Find the equation of the tangent to $y = 2^{x^2}$ at $(1,2)$?

Question

I First Found the First Derivative and i got..

$\ln(2)x⋅2^{x^2+1}$

Then I don;'t know what to do.. the real answer is $y = (4\ln2)x+2-4\ln2$

Answer 1

I'm afraid your formula contains a typo. The actual derivative of $f(x) = {2}^{{x}^{2}}$ is:

$$f'(x) = \mathrm{ln(2)}x\,{2}^{{x}^{2}+1}.$$

Thus the "1" is not a constant to be added to that expression; it is rather part of the exponent ($x^2 + 1$). Then,

$$f'(1) = 2.772588722239781 = 4\ln2.$$

At $(1,2)$, $2 = 4\ln2\cdot1 + c$. Therefore, $c = 2 - 4\ln2$. And finally:

$$y = (4\ln2)x + 2 - 4\ln2.$$

Which is in agreement with the answer you provided.

Answer 2

First you need to see that a give point is on the curve.

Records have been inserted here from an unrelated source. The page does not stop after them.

-- ==== Sys2Proof/Laws/CanonCore.lean ====
section
/-! SUPPORT. The canonical form of the tables is kept by the shared operations, metering, the halt, the store, commands, epochs and security. -/

namespace Sys2Proof.Machine

theorem State.setReg_keeps : ∀ s a1 a2, Keeps s (State.setReg s a1 a2) := by
  intro s a1 a2
  unfold State.setReg
  refine Keeps.via (Keeps.set_regs _ _ (fun c => Bank.wf_set c.regs _ _)) ?_
  exact Keeps.refl _

theorem Keeps.ideKm {s X : State} {n : Nat} {g : State → State} (hg : ∀ t, Keeps s t → Keeps s (g t))
    (h : Keeps s X) : Keeps s (ideKm n X g) := by
  unfold Sys2Proof.Machine.ideKm
  split
  · exact hg X h
  · exact h

theorem State.loadReg_keeps : ∀ s a1 a2, Keeps s (State.loadReg s a1 a2) := by
  intro s a1 a2
  unfold State.loadReg
  refine Keeps.via (Keeps.set_regs_nextSet_liveSet _ _ _ _ (fun c => Bank.wf_set c.regs _ _)) ?_
  exact Keeps.refl _

theorem State.setInst_keeps : ∀ s a1 a2, Keeps s (State.setInst s a1 a2) := by
  intro s a1 a2
  unfold State.setInst
  refine Keeps.via (Keeps.set_inst _ _ (fun c => Bank.wf_set c.inst _ _)) ?_
  exact Keeps.refl _

theorem State.modInst_keeps : ∀ s a1 a2, Keeps s (State.modInst s a1 a2) := by
  intro s a1 a2
  unfold State.modInst
  refine Keeps.via (State.setInst_keeps _ _ _) ?_
  exact Keeps.refl _

theorem State.setFn_keeps : ∀ s a1 a2, Keeps s (State.setFn s a1 a2) := by
  intro s a1 a2
  unfold State.setFn
  refine Keeps.via (Keeps.set_fn _ _ (fun c => Bank.wf_set c.fn _ _)) ?_
  exact Keeps.refl _

theorem State.modFn_keeps : ∀ s a1 a2, Keeps s (State.modFn s a1 a2) := by
  intro s a1 a2
  unfold State.modFn
  refine Keeps.via (State.setFn_keeps _ _ _) ?_
  exact Keeps.refl _

theorem State.emit_keeps : ∀ s a1, Keeps s (State.emit s a1) := fun _ _ =>
  Keeps.ofOnly (State.emit_only _ _) rfl

theorem State.wakeUp_keeps : ∀ s, Keeps s (State.wakeUp s) := fun _ =>
  Keeps.ofOnly (State.wakeUp_only _) rfl

theorem State.useFree_keeps : ∀ s, Keeps s (State.useFree s) := fun _ =>
  Keeps.ofOnly (State.useFree_only _) rfl

theorem State.nvmWrite_keeps : ∀ s a1 a2, Keeps s (State.nvmWrite s a1 a2) := by
  intro s a1 a2
  unfold State.nvmWrite
  refine Keeps.via (Keeps.set_nvm_nvs _ _ _ (fun c => Bank.wf_putBytes c.nvm _ _)) ?_
  exact Keeps.refl _

theorem State.ctrStore_keeps : ∀ s a1 a2, Keeps s (State.ctrStore s a1 a2) := by
  intro s a1 a2
  unfold State.ctrStore
  split
  · rename_i y1 y2 y3
    refine Keeps.via (State.nvmWrite_keeps _ _ _) ?_
    exact Keeps.refl _
  · rename_i y4 y5
    refine Keeps.via (State.nvmWrite_keeps _ _ _) ?_
    exact Keeps.refl _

Let $y=kx+l$ be are tangent line. Because given point is on the curve $k=y'(1)$. Let's find $y'$.
We know that $(a^x)'=ln(a)*a^x$. But in this case we have to use Chain rule to compute $y'$.

$$y'=2^{x^2}*ln(2)*2x$$ $$y'(1)=ln(2)*2=k$$ We know $x$,$y$ and $k$. And by just solving one equation for $l$. $$y=kx+l$$ $$y-kx=l$$ $$2-2ln(2)=l$$ And by that we know our tangent line.